PURPOSE:To obtain the subject compound having high purity and excellent adhesive property and storage stability while suppressing the gelling of the compound without using an acidic gas by distilling the compound in the presence of a BF3 complex salt. CONSTITUTION:A cyanoacetic acid ester is condensed to formaldehyde in an organic solvent in the presence of a catalyst and the obtained polymer is depolymerized at high temperature under reduced pressure to obtain a crude alpha-cyanoacrylate. A high-purity alpha-cyanoacrylate can be produced by adding 0.0001-1 pt.wt., preferably 0.0005-1 pt.wt. of a BF3 complex to 100 pts.wt. of the cyanoacrylate and distilling under a vacuum of 1-10mmHg at 30-130 deg.C, preferably 35-100 deg.C.

Description

DETAILED DESCRIPTION OF THE INVENTION <Industrial Application Field> The present invention relates to an improvement in a method for producing α-cyanoacrylates useful as adhesives.

<Prior art> α-cyanoacrylates are produced by condensing cyanoacetate and formaldehyde in an organic solvent, for example,
The resulting polymer is produced by depolymerizing it under high temperature and reduced pressure, but the crude α-cyanoacrylates obtained by this method generally have low purity and are inferior in adhesive performance, stability, etc. Monomers are distilled and purified to obtain highly pure α-cyanoacrylates.

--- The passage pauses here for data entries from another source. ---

-- ==== Sys2Proof/Machine/Bus.lean ====
section
/-! DEFINITION. The memory accesses of every step in their order (spec/20_memory.md R54 to R66, R74;
30_encoding.md R81; 60_exceptions.md R310). A read returns the byte that is there at its place in the order, a write
leaves the byte that is there after the instruction, which writes no address twice. Internal cycles are no accesses
(R58), nor are the ignored bus cycles of interrupt entry and reset (R62, D16, log 25). The meanings in the family files
do not use this file: it says what a platform that watches the bus would see (log 29). -/

namespace Sys2Proof.Machine

/-- What the pins VPA, VDA and VP tell of an access (R62, R74). -/
inductive AccessKind where
  /-- VPA and VDA: the opcode. -/
  | opcode
  /-- VPA: an operand byte, or the pointer table of (abs,X). -/
  | program
  /-- VDA: a pointer, a datum, the stack. -/
  | data
  /-- VDA with VP low: an interrupt vector. -/
  | vectorPull
  deriving DecidableEq, Repr

/-- One access: one byte (R45). -/
structure Access where
  kind : AccessKind
  write : Bool
  addr : Addr
  /-- The memory-lock output is low (R66). -/
  lock : Bool
  deriving DecidableEq, Repr

/-- A read without memory lock. -/
def readOf (kind : AccessKind) (a : Addr) : Access := { kind := kind, write := false, addr := a, lock := false }

/-- A write of data without memory lock. -/
def writeOf (a : Addr) : Access := { kind := .data, write := true, addr := a, lock := false }

/-- The fetch of the bytes `from` to `from + count - 1` of the instruction (R59, R81). -/
def fetches (s : State) (start count : Nat) : List Access :=
  (List.range' start count).map fun n =>
    readOf (if n = 0 then .opcode else .program) (fetchAddr s n)

/-- The pointer a mode reads before its datum, low byte first (R59, R117 to R121, R128). -/
def pointerBytes (mode : Mode) (s : State) : List Addr :=
  match mode with
  | .dirInd o | .dirIndY o => [dp s o.toNat, dpNext s o.toNat]
  | .dirXInd o => [dp s (o.toNat + s.x.toNat), dpNext s (o.toNat + s.x.toNat)]
  | .dirLong o | .dirLongY o =>
    [dp s o.toNat, inc16 (dp s o.toNat), inc16 (inc16 (dp s o.toNat))]
  | .stkIndY o => [stackRelative s o, inc16 (stackRelative s o)]
  | .dir _ | .dirX _ | .dirY _ | .abs _ | .absX _ | .absY _ | .long _ | .longX _ | .stk _ => []

/-- Everything up to the datum: the instruction bytes, then the pointer. -/
def upToDatum (mode : Mode) (s : State) : List Access :=
  fetches s 0 mode.length ++ (pointerBytes mode s).map (readOf .data)

/-- An instruction that reads a memory operand. -/
def loadAccesses (w : Width) (mode : Mode) (s : State) : List Access :=
  upToDatum mode s ++ (datumBytes (mode.ea s) w).map (readOf .data)

/-- An instruction with an immediate operand: instruction bytes alone (R113). -/
def immAccesses (w : Width) (s : State) : List Access := fetches s 0 (1 + widthBytes w)

/-- An instruction that stores, low byte first and nothing read (R60, R243). -/
def storeAccesses (w : Width) (mode : Mode) (s : State) : List Access :=
  upToDatum mode s ++ (datumBytes (mode.ea s) w).map writeOf

/-- A read-modify-write instruction: read upward, written high byte first, memory lock from the first read to the last
write (R61, R66). -/
def modifyAccesses (mode : Mode) (s : State) : List Access :=
  let bytes := datumBytes (mode.ea s) (wm s)
  upToDatum mode s ++ bytes.map (fun a => { readOf .data a with lock := true }) ++
    bytes.reverse.map fun a => { writeOf a with lock := true }

/-- The addresses of `n` successive `Push8` (R63, R140). -/
def pushBytes (e : Bool) : Nat → Word → List Addr
  | 0, _ => []
  | n + 1, sp => stackAddr sp :: pushBytes e n (pushPointer e sp)

/-- The addresses of `n` successive `Pull8` (R59, R142). -/
def pullBytes (e : Bool) : Nat → Word → List Addr
  | 0, _ => []
  | n + 1, sp => stackAddr (pullPointer e sp) :: pullBytes e n (pullPointer e sp)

Here, the distillation purification method involves adding acidic substances such as phosphorus pentoxide, phosphoric acid, and para-toluenesulfonic acid, and polymerization inhibitors such as hydroquinone, hydroquinone monomethyl ether, catechol, and pyrogallol.
A method is known in which distillation is carried out under reduced pressure under a stream of acidic gas.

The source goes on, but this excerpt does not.